What the exercise asks
Please repeat the lines below exactly. Begin with the line containing "def loadTen : List" and go on through the line containing "theorem test_wf_accepts_opcode_at_five : (Instr.shiftLeft".

Data supplied
········

-- ==== Sys2Proof/Tests/Slice0.lean ====
section
/-! SUPPORT. Tests/Slice0.lean: small tests. The expected values are those of spec/95_test_vectors.md
(its ids V-… and E… are named) or of the rule cited. The theorems test_witness_… show a state and
operands that meet the hypotheses of the statement they are named for. -/

namespace Sys2Proof.Tests

open Sys2Proof Sys2Proof.Machine Sys2Proof.Claims

/-! ## Helpers -/

/-- A running state at instruction 0 of a stream, with `n` cells. -/
def running (cells : Memory) (n : Nat) (stream : List Byte) : State :=
  { State.reset with mem := cells, memSize := n, stream := stream, status := .run }

/-- The same at another `OPW`. -/
def atWidth (opw : OpWidth) (s : State) : State := { s with cfg := { s.cfg with opw := opw } }

/-- The same with another `CELL_W`. -/
def withCells (cellW : CellWidth) (s : State) : State := { s with cfg := { s.cfg with cellW := cellW } }

/-- The same with `RSVD_CHECK = on`. -/
def checked (s : State) : State := { s with cfg := { s.cfg with rsvdCheck := true } }

/-- The memory after a commit: none when there is no next state or a fault was taken. -/
def memAfter (r : Result) : Option Memory :=
  match r with
  | .next t => if t.status = .fault then none else some t.mem
  | .fault _ => none
  | .refused _ => none

/-- The kind, field and value of the fault taken. -/
def faultAfter (r : Result) : Option (FaultKind × Option FieldName × Option Nat) :=
  match r with
  | .next t => t.fault.map fun f => (f.kind, f.field, f.value)
  | .fault _ => none
  | .refused _ => none

/-- LOAD_CONST 0 10 as bytes (E5). -/
def loadTen : List Byte := [0x04, 0x00, 0x00, 0x00, 0x00, 0xA0, 0x00]

/-! ## Well-formedness: each check refuses an ill-formed instruction -/

theorem test_wf_accepts : (Instr.storeMemory 2047 262143 4095).wellFormed .four = true := by decide
theorem test_wf_refuses_opcode : (Instr.shiftLeft 1 0 1).wellFormed .four = false := by decide
theorem test_wf_accepts_opcode_at_five : (Instr.shiftLeft 1 0 1).wellFormed .five = true := by decide
theorem test_wf_refuses_c : (Instr.loadConst 0 262144 0).wellFormed .five = false := by decide

/-! ## Decoding: words put together field by field from 30_encoding.md R60 and R75:
reserved, opcode, B, reserved, C, D -/

theorem test_decode_loadConst : decodeWord .four
    (0b000#3 ++ 0b0010#4 ++ 5#11 ++ 0#7 ++ 10#19 ++ 3#12) = .ok (.loadConst 5 10 3) := by decide
theorem test_decode_storeMemory : decodeWord .four
    (0b000#3 ++ 0b1010#4 ++ 2#11 ++ 0#7 ++ 0#19 ++ 1#12) = .ok (.storeMemory 2 0 1) := by decide
theorem test_decode_loadMemory : decodeWord .four
    (0b000#3 ++ 0b1110#4 ++ 1#11 ++ 0#7 ++ 300000#19 ++ 7#12) = .ok (.loadMemory 1 300000 7) := by
  decide
theorem test_decode_shiftRight : decodeWord .four
    (0b000#3 ++ 0b1111#4 ++ 2047#11 ++ 0#7 ++ 1#19 ++ 4095#12) = .ok (.shiftRight 2047 1 4095) := by
  decide
theorem test_decode_shiftLeft : decodeWord .five
    (0b00#2 ++ 0b10000#5 ++ 1#11 ++ 0#7 ++ 9#19 ++ 2#12) = .ok (.shiftLeft 1 9 2) := by decide
/-- V-D6: byte order. -/
theorem test_decode_bytes : (be56 [1, 2, 3, 4, 5, 6, 7]).map (decodeFields .four) =
    some { op := 0, b := 1032, c := 16464, d := 1543 } := by decide
/-- V-D8 at both widths. -/
theorem test_decode_reserved : decodeBytes .four [0xE4, 0, 0, 0, 0, 0xA0, 0] = .ok (.loadConst 0 10 0) ∧
    decodeBytes .five [0xE4, 0, 0, 0, 0, 0xA0, 0] = .error (.unknownOpcode 18) := by decide
theorem test_decode_short : decodeBytes .four [4, 0, 0] = .error (.notSevenBytes 3) := by decide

········

Result for this task
def loadTen : List Byte := [0x04, 0x00, 0x00, 0x00, 0x00, 0xA0, 0x00]

/-! ## Well-formedness: each check refuses an ill-formed instruction -/

theorem test_wf_accepts : (Instr.storeMemory 2047 262143 4095).wellFormed .four = true := by decide
theorem test_wf_refuses_opcode : (Instr.shiftLeft 1 0 1).wellFormed .four = false := by decide
theorem test_wf_accepts_opcode_at_five : (Instr.shiftLeft 1 0 1).wellFormed .five = true := by decide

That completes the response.